*Collected data*
-- ==== Sys2Proof/Machine/Core.lean ====
section
/-! DEFINITION. The machine as the host takes it. -/

def Sys2Proof.core : Host.Core :=
  { State := Sys2Proof.Machine.State, Fault := Sys2Proof.Machine.Fault, Refusal := Sys2Proof.Machine.Refusal,
    step := Sys2Proof.Machine.step, reset := Sys2Proof.Machine.State.reset }
end

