-- ==== Sys2Proof/Certificates/Slice0/Obligations.lean ====
section
/-! DEFINITION. The statements for the provers, by chapter of the spec from the trunk inwards. A slot `g` in a statement
about a frame is the general slot that the frame's first octet reserved (R180). -/

open Sys2Proof Sys2Proof.Machine

/-! ### The queue of commands, start-up and the resets -/

/-- A step takes the command at the front of the queue and runs it with the queue's rest; an empty queue leaves the part
idle; and no command ever stops the part. The queue is the model's own, and the idle step its choice (assumption 5).
That a command whose event cannot occur in a state keeps the state is the model's choice too (assumption 4), and that
every other command has an effect in every state is its reading of the whole spec, no sentence of it. The last clause
says that there is a next state, and nothing of what that state is. -/
def Obligations.StepRunsFrontCommand : Prop :=
  (∀ (c : Instr) (rest : List Instr) (s : State),
      step { s with pending := c :: rest } = exec c { s with pending := rest }
        ∧ step { s with pending := [] } = .next { s with pending := [] })
    ∧ ∀ (c : Instr) (s : State), ∃ t, exec c s = .next t

/-- R195: `State.reset` is the part after power-on: each block in its start-up condition, STARTED waiting to be reported,
and the laws of the part holding. The levels of the two inputs are the model's choice (assumption 1). -/
def Obligations.ResetStateMeetsLaws : Prop :=
  (InStartUp State.reset ∧ StartedWaits State.reset ∧ State.reset.tx = .idle ∧ State.reset.pending = []
      ∧ State.reset.resetInput = false ∧ State.reset.holdInput = false ∧ State.reset.trunkReady = true
      ∧ State.reset.freeEntries = 48 ∧ State.reset.freeDefinitions = 2048 ∧ State.reset.freeLiterals = 16384)
    ∧ (RowPoolLaw State.reset ∧ NumbersLaw State.reset ∧ PaintWindowLaw State.reset ∧ DirtyListLaw State.reset
      ∧ QueueLaw State.reset ∧ EventLaw State.reset ∧ StationLaw State.reset)

/-- R195, sentence by sentence: power-on and the reset input put every block into its start-up condition; trunk-ready is
deasserted and no frame is received while the reset input is asserted; power-on and the release raise STARTED and place
its notice; the notice is transmitted once a frame cut by the reset input has been completed. -/
def Obligations.StartUpOfEveryBlock : Prop :=
  (∀ s, ∃ t, exec .powerOn s = .next t ∧ InStartUp t ∧ StartedWaits t ∧ t.trunkReady = true)
    ∧ (∀ s, ∃ t, exec .resetInputAsserted s = .next t ∧ InStartUp t ∧ NothingRaised t ∧ t.resetInput = true)
    ∧ (∀ s, s.resetInput = true →
        s.trunkReady = false ∧ exec .firstOctet s = .next s ∧ ∀ c, isFrame c = true → exec c s = .next s)
    ∧ (∀ s, s.resetInput = true → InStartUp s → NothingRaised s →
        ∃ t, exec .resetInputReleased s = .next t ∧ InStartUp t ∧ StartedWaits t ∧ t.trunkReady = true
          ∧ t.tx = s.tx)
    ∧ (∀ s octets, StartedWaits s → s.tx = .completing octets → exec .transmissionStart s = .next s)
    ∧ (∀ s, StartedWaits s → s.tx = .idle →
        ∃ t, exec .transmissionStart s = .next t
          ∧ t.tx = .sending .event
              (frameOctets 0 0x46 (eventOctets { RawEvents.empty with flags := 1#16 })))

/-- The same three commands with everything they keep, by the model's choices of assumptions 1, 4 and 7: the queue of
commands and the level of the LOOP HOLD input outlast a reset (1), the reset input cuts the record in transmission before
its last octet (7), and the release of a reset input that is not asserted, an event that cannot occur, keeps the state
(4). -/
def Obligations.ResetsExactly : Prop :=
  (∀ s, exec .powerOn s =
      .next { State.reset with pending := s.pending, holdInput := s.holdInput, cuts := s.cuts })
    ∧ (∀ s slot octets, s.tx = .sending slot octets →
        ∃ n, (octets ≠ [] → n < octets.length) ∧ exec .resetInputAsserted s =
          .next { State.reset with
            pending := s.pending, holdInput := s.holdInput, resetInput := true, raw := RawEvents.empty
            event := .empty, waiting := [], tx := .completing (cutFrame octets n), cuts := s.cuts + 1 })
    ∧ (∀ s, (∀ slot octets, s.tx ≠ .sending slot octets) →
        exec .resetInputAsserted s =
          .next { State.reset with
            pending := s.pending, holdInput := s.holdInput, resetInput := true, raw := RawEvents.empty
            event := .empty, waiting := [], tx := s.tx, cuts := s.cuts })
    ∧ (∀ s, s.resetInput = true → NothingRaised s →
        exec .resetInputReleased s =
          .next { s with
            resetInput := false, raw := { RawEvents.empty with flags := 1#16 }, event := .waiting
            waiting := [.event] })
    ∧ (∀ s, s.resetInput = false → exec .resetInputReleased s = .next s)
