/-- R44, R45: a RELEASE at a station with a form. -/
theorem State.takeRelease_some (hc : (s.station i).ctx.isSome = true) (g : GenId) :
    s.takeRelease i g = if s.endsAtOnce i then s.released i g else s.beginReleasing i g := by
  obtain ⟨c, hc'⟩ := Option.isSome_iff_exists.mp hc
  have frame := State.dropContext_frame s i
  rw [if_pos hc] at frame
  have stations : (s.dropContext i).stations = s.stations.set i (s.station i).formless := by rw [frame]
  have general : (s.dropContext i).general = s.general := by rw [frame]
  have begun : (((s.dropContext i).supersede i).modStation i (fun st =>
      { st with state := .releasing, lock := .system, typeAhead := [], overrun := false, releaseSlot := some g })).setFull
        i (fun _ => .owed) = s.beginReleasing i g := by
    simp only [State.supersede_eq, State.setFull, State.modStation_modStation]
    simp [State.modStation_eq, State.setStation, State.station, stations, State.beginReleasing, State.reportFreed, general]
    exact ⟨rfl, rfl⟩
  have once : (s.beginReleasing i g).endsAtOnce i = s.endsAtOnce i := by
    have loop : (s.dropContext i).loop = s.loop := (State.dropContext_only (i := i) s).loop
    simp [State.endsAtOnce, State.beginReleasing, State.station, loop, Station.releasing]
  unfold State.takeRelease
  simp only [hc']
  rw [begun, once]
  split
  · exact State.endReleasing_begun s i g
  · rfl

theorem State.reportFreed_getElem (s : State) (i : StationId) (h : GenId) :
    (s.reportFreed i)[h] = if some h = (s.station i).reportSlot then .free else s.general[h] := by
  unfold State.reportFreed
  cases hr : (s.station i).reportSlot with
  | none => simp
  | some k => simp only [Option.elim_some, getElem_set_fin, Option.some.injEq]

theorem State.endsAtOnce_iff : s.endsAtOnce i = true ↔
    s.loop.mode = .stopped ∨ ∀ l, (s.station i).link = some l → l.online = false := by
  unfold State.endsAtOnce
  cases (s.station i).link <;> simp

/-- What an act on a station leaves alone once its frame has arrived. -/
theorem OnlyStation.confined {t : State} (k : OnlyStation i s.hunting t)
    (hg : ∀ h, h ≠ g → some h ≠ (s.station i).reportSlot → t.general[h] = s.general[h]) : Confined s t i g :=
  ⟨k.pending, k.resetInput, k.holdInput, k.rx, k.tx, k.cuts, k.enable, k.staging, k.nextVersion, k.loop, k.stations,
    k.attention, hg⟩

/-! ### A station without a form is opened (R37, R44, R127) -/

theorem firstAttention_of_none {l : List Byte} (h : l.find? isAttentionKey = none) : firstAttention l = none := by
  induction l with
  | nil => rfl
  | cons k rest ih =>
    rw [List.find?_cons] at h
    unfold firstAttention
    split at h
    · cases h
    · rename_i hk
      rw [hk]
      exact ih h

theorem firstAttention_append {skipped rest : List Byte} {k : Byte} (h : skipped.find? isAttentionKey = none)
    (hk : isAttentionKey k = true) : firstAttention (skipped ++ k :: rest) = some (k, rest) := by
  induction skipped with
  | nil => simp [firstAttention, hk]
  | cons x xs ih =>
    rw [List.find?_cons] at h
    split at h
    · cases h
    · rename_i hx
      simp only [List.cons_append, firstAttention, hx]
      exact ih h

/-- R159: the station as it becomes BLANK: from ATTENTION the indicator's text changes. -/
def Station.opened (st : Station) : Station :=
  { st with
    state := .blank, lock := .none
    paint := if st.state = .attention then st.paint.add false .message else st.paint }

/-- R159: without a form the lock is not told apart from the state. -/
theorem indicator_formless {x : StationState} (hx : x ≠ .entry) (l m : Lock) : indicator x l none = indicator x m none := by
  cases x with
  | entry => exact absurd rfl hx
  | _ => rfl

theorem indicator_sent_ne_noForm (l m : Lock) : indicator .attention l none ≠ indicator .blank m none := by
  rw [indicator_formless (by decide) l .none, indicator_formless (by decide) m .none]
  decide

theorem Station.withIndicator_opened {st : Station} (hc : st.ctx = none) (hs : st.state = .blank ∨ st.state = .attention) :
    st.withIndicator (fun st => { st with state := .blank, lock := .none }) = st.opened := by
  rcases hs with hs | hs
  · rw [Station.withIndicator_of_eq (by simp only [hc, hs]; exact indicator_formless (by decide) _ _)]
    simp [Station.opened, hs]
  · unfold Station.withIndicator
    simp only [hc, hs]
    rw [if_neg (indicator_sent_ne_noForm _ _).symm]
    simp [Station.opened, hs, hc]

/-- R137: an attention latches at a BLANK station. -/
theorem Station.withIndicator_latched {st : Station} (hc : st.ctx = none) (hs : st.state = .blank) :
    st.withIndicator (fun st => { st with state := .attention, lock := .system })
      = { st with state := .attention, lock := .system, paint := st.paint.add false .message } := by
  unfold Station.withIndicator
  simp only [hc, hs]
  rw [if_neg (indicator_sent_ne_noForm _ _)]
  simp

/-- R37, R44, R127: a record that opens a station without a form. -/
theorem State.openBlank_opens (hc : (s.station i).ctx = none)
    (hs : (s.station i).state = .blank ∨ (s.station i).state = .attention) (kind : Nat) :
    OpensBlank s ((s.hunting.openBlank i).doneRecord i g kind) i g kind := by
  have opened : s.hunting.setLock i .blank .none = s.hunting.setStation i (s.station i).opened := by
    rw [State.setLock_eq]
    exact congrArg _ (Station.withIndicator_opened hc hs)
  unfold OpensBlank State.openBlank
  rw [opened]
  simp only [State.station_setStation_self, State.modStation_eq]
  refine ⟨fun h => ?_, fun skipped k rest hover hqueue hskip hk => ?_⟩
  · by_cases hover : (s.station i).overrun = true
    · rw [if_pos (by exact hover)]
      simp [State.setStation, State.doneRecord, State.place, State.replied, State.hunting, Station.opened]
    · rw [if_neg (by exact hover)]
      have none := firstAttention_of_none (h.resolve_left hover)
      rw [show (s.station i).opened.typeAhead = (s.station i).typeAhead from rfl, none]
      simp [State.setStation, State.doneRecord, State.place, State.replied, State.hunting, Station.opened, hover]
  · rw [if_neg (by simp [Station.opened, hover]), show (s.station i).opened.typeAhead = (s.station i).typeAhead from rfl,
      hqueue, firstAttention_append hskip hk]
    simp only [State.latchBlank, State.setLock_eq, State.station_setStation_self]
    rw [Station.withIndicator_latched (by exact hc) rfl]
    simp [State.setStation, State.doneRecord, State.place, State.placeAttention, State.replied, State.hunting,
      Station.opened, hover]

/-! ### O40 -/

/-- R44: a RELEASE at a station with a form, as the state it leaves. -/
theorem exec_release_some (h : Receiving s g) (hr : Ready s i) (hc : (s.station i).ctx.isSome = true) :
    exec (.release i) s = .next (if s.endsAtOnce i then s.hunting.released i g else s.hunting.beginReleasing i g) := by
  rw [exec_release h hr, State.takeRelease_some (s := s.hunting) hc]
  rfl
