-- ==== Sys2Proof/Word.lean ====
section
/-! DEFINITION. The widths of 00_scope.md R10: u8, u32, u64 and u128 as bit vectors that wrap. -/

namespace Sys2Proof

/-- `u8`. -/
abbrev Byte := BitVec 8

/-- `u32`. -/
abbrev Half := BitVec 32

/-- `u64`: registers, addresses, lanes and digests. -/
abbrev Word := BitVec 64

/-- `u128`: the exact 64 by 64 product of R130. -/
abbrev Wide := BitVec 128

end Sys2Proof
end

*Task*
Write out exactly the lines above between the line with "slot octets →" and the line with "exact ⟨rfl, rfl⟩", inclusive, and nothing beyond them.

*Task solution*
    ∧ (∀ s slot octets, s.tx = .sending slot octets →
        ∃ n, (octets ≠ [] → n < octets.length) ∧ exec .resetInputAsserted s =
          .next { State.reset with
            pending := s.pending, holdInput := s.holdInput, resetInput := true, raw := RawEvents.empty
            event := .empty, waiting := [], tx := .completing (cutFrame octets n), cuts := s.cuts + 1 })
    ∧ (∀ s, (∀ slot octets, s.tx ≠ .sending slot octets) →
        exec .resetInputAsserted s =
          .next { State.reset with
            pending := s.pending, holdInput := s.holdInput, resetInput := true, raw := RawEvents.empty
            event := .empty, waiting := [], tx := s.tx, cuts := s.cuts })
    ∧ (∀ s, s.resetInput = true → NothingRaised s →
        exec .resetInputReleased s =
          .next { s with
            resetInput := false, raw := { RawEvents.empty with flags := 1#16 }, event := .waiting
            waiting := [.event] })
    ∧ (∀ s, s.resetInput = false → exec .resetInputReleased s = .next s)
/-- R44, R45: a RELEASE at a station with a form. -/
theorem State.takeRelease_some (hc : (s.station i).ctx.isSome = true) (g : GenId) :
    s.takeRelease i g = if s.endsAtOnce i then s.released i g else s.beginReleasing i g := by
  obtain ⟨c, hc'⟩ := Option.isSome_iff_exists.mp hc
  have frame := State.dropContext_frame s i
  rw [if_pos hc] at frame
  have stations : (s.dropContext i).stations = s.stations.set i (s.station i).formless := by rw [frame]
  have general : (s.dropContext i).general = s.general := by rw [frame]
  have begun : (((s.dropContext i).supersede i).modStation i (fun st =>
      { st with state := .releasing, lock := .system, typeAhead := [], overrun := false, releaseSlot := some g })).setFull
        i (fun _ => .owed) = s.beginReleasing i g := by
    simp only [State.supersede_eq, State.setFull, State.modStation_modStation]
    simp [State.modStation_eq, State.setStation, State.station, stations, State.beginReleasing, State.reportFreed, general]
    exact ⟨rfl, rfl⟩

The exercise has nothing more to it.